Until you’ve secured a debt consolidation loan, make sure you meet your repayment obligations
If you default on your credit products you greatly reduce the chance of being approved for any loan.
Always seek professional credit expert advice before signing for new credit
Nothing can replace the value of expert credit advice, so this tip is simple – always ensure you speak with a trusted advisor before signing on the dotted line for debt consolidation.
Decide on a plan for changing your spending habits in the future
Here’s a tough, but important, question to answer: are you spending more than your earning? If this applies to you, you’ll need to cut your outgoings if your debt management plan is going to work long after your debt consolidation.
So gain a good understanding of how much you’re spending on non-essentials and aim to cut them out or reduce them.

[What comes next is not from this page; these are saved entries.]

-- ==== Sys2Proof/Machine/Drives.lean ====
section
/-! DEFINITION. Machine/Drives.lean: the table drive port, the span drive, the clinch's acknowledgement and the bank bus
(3.6, 6.4 to 6.8, R122). -/

namespace Sys2Proof.Machine

/-! ## Table drive -/

/-- R109: an axis is within a window of its target count. -/
def withinWindow (position target : Int) (window : Nat) : Bool := decide ((position - target).natAbs ≤ window)

/-- R108: a sample counts toward settling. -/
def Positioner.counts (p : Positioner) (t : Target) (number : Nat) (stage : Stage) : Bool :=
  decide (number = p.targetNumber) && decide (stage = .quarter t.q)

/-- R109: a counting sample lies within a window on both axes. -/
def Positioner.sampleWithin (p : Positioner) (t : Target) (number : Nat) (x y : Int) (stage : Stage) (window : Nat) :
    Bool :=
  p.counts t number stage && withinWindow x t.x window && withinWindow y t.y window

/-- R108, R109: a sample applied while target `t` is held. -/
def Positioner.applySample (p : Positioner) (t : Target) (number : Nat) (x y : Int) (stage : Stage) : Positioner :=
  let coarse := p.sampleWithin t number x y stage p.config.coarse
  let fine := coarse && p.sampleWithin t number x y stage p.config.fine
  let coarseRun := if coarse then min (p.coarseRun + 1) Config.coarseFull else 0
  let fineRun := if fine then min (p.fineRun + 1) Config.fineFull else 0
  let unmatched := if number = p.targetNumber then 0 else p.unmatched
  { p with coarseRun := coarseRun, fineRun := fineRun, silence := 0, silenceReported := false, unmatched := unmatched }

/-- R116: the settle state, which was `was`, has left FINE under the lock for the first time. TABLE SLIP has the locked
step and its kind as context, whether the step's context stands in the window or not. The lock names its step by number, so
under a lock that has outlived its board the step of that number on the new board gets the SLIP flag (R116 does not say;
DESIGN CHOICE, log entry 52). -/
def judgeSlip (was : Settle) (b : Blocks) : Blocks :=
  match b.positioner.lock with
  | none => b
  | some n =>
    if was = .fine ∧ b.positioner.settle ≠ .fine ∧ b.positioner.slipReported = false then
      let b := b.onPositioner fun p => { p with slipReported := true }
      let b := b.onStep n fun c => if c.state = .resolved then c else { c with slip := true }
      raise 13 ⟨some n, none, b.positioner.lockKind⟩ b
    else b

/-- R108, R109, R116: a position sample that passed the port's line check. -/
def takeSample (number : Nat) (x y : Int) (stage : Stage) (b : Blocks) : Blocks :=
  match b.positioner.target with
  | none => b.onPositioner fun p => { p with silence := 0 }
  | some t =>
    let was := b.positioner.settle
    reactRise b.alarm (judgeSlip was (b.onPositioner fun p => p.applySample t number x y stage))

/-- POSITION_SAMPLE (R108). A sample that fails the line check is taken as no sample. -/
def execPositionSample (passed : Bool) (number : Nat) (x y : Int) (stage : Stage) (s : State) :
    Host.Outcome State Fault Refusal :=
  onlyBlocks (if passed then takeSample number x y stage else id) s

/-- R110: the silence time stands at 10 ms and both runs at 0. -/
def Positioner.fallSilent (p : Positioner) : Positioner :=
  { p with silence := Config.silenceLimit, coarseRun := 0, fineRun := 0 }

/-- R110: TABLE DRIVE SILENT occurs once for a silence. -/
def reportSilence (t : Target) (b : Blocks) : Blocks :=
  if b.positioner.silenceReported then b
  else raise 12 ⟨some t.served, none, none⟩ (b.onPositioner fun p => { p with silenceReported := true })

/-- R110, R116: the silence time reaches 10 ms while a target is held. -/
def driveSilent (b : Blocks) : Blocks :=
  match b.positioner.target with
  | none => b
  | some t =>
    let was := b.positioner.settle
    reactRise b.alarm (reportSilence t (judgeSlip was (b.onPositioner Positioner.fallSilent)))

/-- TABLE_DRIVE_SILENT (R110). -/
def execTableDriveSilent (s : State) : Host.Outcome State Fault Refusal := onlyBlocks driveSilent s

/-- R107: the current target command is sent again, unchanged. -/
def resendTarget (b : Blocks) : Blocks :=
  match b.positioner.target with
  | none => b
  | some t => b.emit (b.positioner.command t)

/-- TARGET_COMMAND_RESEND (R107). -/
def execTargetCommandResend (s : State) : Host.Outcome State Fault Refusal := onlyBlocks resendTarget s

/-! ## Span drive and clinch -/

/-- R115: SPAN AT TARGET rises. A rise at the moment of a send counts as a rise before it. -/
def spanRises (withSend : Bool) (b : Blocks) : Blocks :=
  b.onPositioner fun p =>
    if withSend then { p with spanReady := false }
    else { p with spanReady := p.spanReady || p.spanSent, spanSent := false }

/-- SPAN_AT_TARGET_RISE (R115). -/
def execSpanAtTargetRise (withSend : Bool) (s : State) : Host.Outcome State Fault Refusal :=
  onlyBlocks (spanRises withSend) s

/-- SPAN_AT_TARGET_FALL (R115). -/
def execSpanAtTargetFall (s : State) : Host.Outcome State Fault Refusal :=
  onlyBlocks (fun b => b.onPositioner fun p => { p with spanReady := false }) s

/-- R122: PROFILE ACK rises. While the outputs are released, and at the moment of a drive, it leaves profile ready
clear. -/
def profileRises (withDrive : Bool) (b : Blocks) : Blocks :=
  let released := b.head.output.isNone || b.alarm.eStopActive
  b.onHead fun h =>
    if withDrive then { h with ready := false }
    else { h with ready := !released && (h.ready || h.driven), driven := false }

/-- PROFILE_ACK_RISE (R122). -/
def execProfileAckRise (withDrive : Bool) (s : State) : Host.Outcome State Fault Refusal :=
  onlyBlocks (profileRises withDrive) s

/-- PROFILE_ACK_FALL (R122). -/
def execProfileAckFall (s : State) : Host.Outcome State Fault Refusal :=
  onlyBlocks (fun b => b.onHead fun h => { h with ready := false }) s

/-! ## Bank bus -/

/-- R53: a poll frame, unless a FIRE window is open. -/
def pollBanks (b : Blocks) : Blocks :=
  if b.shaft.isOpen .fire then b
  else
    let number := nextFrame b.source.frame
    (b.onSource fun s => { s with frame := number }).emit (.pollFrame number)

/-- POLL_FRAME (R53). -/
def execPollFrame (s : State) : Host.Outcome State Fault Refusal := onlyBlocks pollBanks s

/-- R55: the home set of a fire reply is judged. -/
def judgeHome (bank : Nat) (home : BitVec 8) (f : FireFrame) (b : Blocks) : Blocks :=
  match f.fires.find? fun e => decide (bankOf e.dispenser = bank) with
  | none => b
  | some e =>
    if home.getLsbD (e.dispenser % 8) then b
    else
      let jammed := jam e.dispenser (raise 10 ⟨some e.step, some e.dispenser, some e.kind⟩ b)
      settleDispensers b.source [e.dispenser] jammed

/-- R54, R55: a reply to the outstanding fire frame, the bank's first, is recorded and judged. Of a second reply of the bank
the home set alone is ignored, its presses and reports being taken as those of every reply (log entry 38). -/
def takeHome (bank frame : Nat) (home : BitVec 8) (b : Blocks) : Blocks :=
  match b.source.outstanding with
  | none => b
  | some f =>
    if f.number = frame ∧ f.replied.contains bank = false then
      judgeHome bank home f (b.onSource fun s => { s with outstanding := some { f with replied := bank :: f.replied } })
    else b

/-- R43: an EMPTY SENSE report. -/
def takeEmptySense (d : Nat) (b : Blocks) : Blocks :=
  if (look b.source.dispensers d).installed then
    settleDispensers b.source [d] (reportOut d (b.onDispenser d fun e => { e with reel := .empty }))
  else b

/-- R44: dispenser `d` is detached from an OCCUPIED slot that names it unmeasured. A component of the old reel that left
offset V unjudged keeps its source, and proves nothing of the new reel (R47, log entry 31). -/
def detachFrom (d : Nat) : Slot → Slot
  | .occupied o =>
    if o.source = some d ∧ o.verify = .unmeasured then .occupied { o with source := none }
    else if o.source = some d then .occupied { o with unjudged := false }
    else .occupied o
  | s => s

/-- The lowest-numbered step whose reservation names `d`. -/
def Blocks.reservedOn (b : Blocks) (d : Nat) : Option Nat :=
  (b.board.plannedFrom 0).find? fun n =>
    match b.chain.pitchOfStep n with
    | some pitch => (match b.chain.slotOf pitch with | .reserved _ e => decide (e = d) | _ => false)
    | none => false

/-- R44: a LOADED press. The reservations are cancelled after the refill, so a proving-in-flight flag stays clear. R44 ends
"R52 then gives a planning event", and R52 gives one at a gain of availability alone: a press on a dispenser that was available
just before and holds no reservation makes none (DEDUCED, log entry 66). -/
def takePress (d : Nat) (b : Blocks) : Blocks :=
  if (look b.source.dispensers d).installed then
    let held := b.reservedOn d
    let refilled := refill d .proving b
    let detached := refilled.onChain fun c => { c with slots := c.slots.map (detachFrom d) }
    let cancelled := match held with | some k => cancelFrom k detached | none => detached
    let gain := settleGain b.source d cancelled
    planIf (gain.2 || held.isSome) gain.1
  else b

/-- R57: the report and the press of one position, the report first. -/
def takePosition (bank : Nat) (loaded empties : BitVec 8) (b : Blocks) (p : Nat) : Blocks :=
  let b := if empties.getLsbD p then takeEmptySense (bank * 8 + p) b else b
  if loaded.getLsbD p then takePress (bank * 8 + p) b else b

/-- R54 to R57: a bank reply: its home set, then its positions from 0 up, each with its report, its press and the planning
event they bring before the next position is taken (R57 gives the positions no order; log entry 39). The home set is judged,
with the replan and the pass that a jam brings, before any report or press, so a press for the same dispenser clears the jam
(R54 to R57 give no order; DESIGN CHOICE, log entry 57). -/
def takeReply (bank frame : Nat) (home loaded empties : BitVec 8) (b : Blocks) : Blocks :=
  let judged := takeHome bank frame home b
  reactRise b.alarm ((List.range 8).foldl (takePosition bank loaded empties) judged)

/-- BANK_REPLY (R54). -/
def execBankReply (bank frame : Nat) (home loaded empties : BitVec 8) (s : State) : Host.Outcome State Fault Refusal :=
  onlyBlocks (takeReply bank frame home loaded empties) s

end Sys2Proof.Machine
end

Remove or reduce your overdrafts after your debt consolidation
Overdrafts are an easy way to fall back into the trap of debt. If you’re including your overdrafts in your debt consolidation, make sure you either remove them completely, or reduce them to a reasonable level.
Cut up your credit cards
If you feel unable to control your use of your credit cards after your debt consolidation, cut them up or consider closing them altogether.
Speak to the National Debt Helpline
If you can not find a Solution in the above tips you can call the National Debt Helpline on 1800 007 007. Their professional financial counsellors provide free and confidential advice. The helpline is open from 9:30 am to 4:30 pm, Monday to Friday.
You can also visit the National Debt Helpline website. It has step-by-step guides explaining how to fix common debt problems.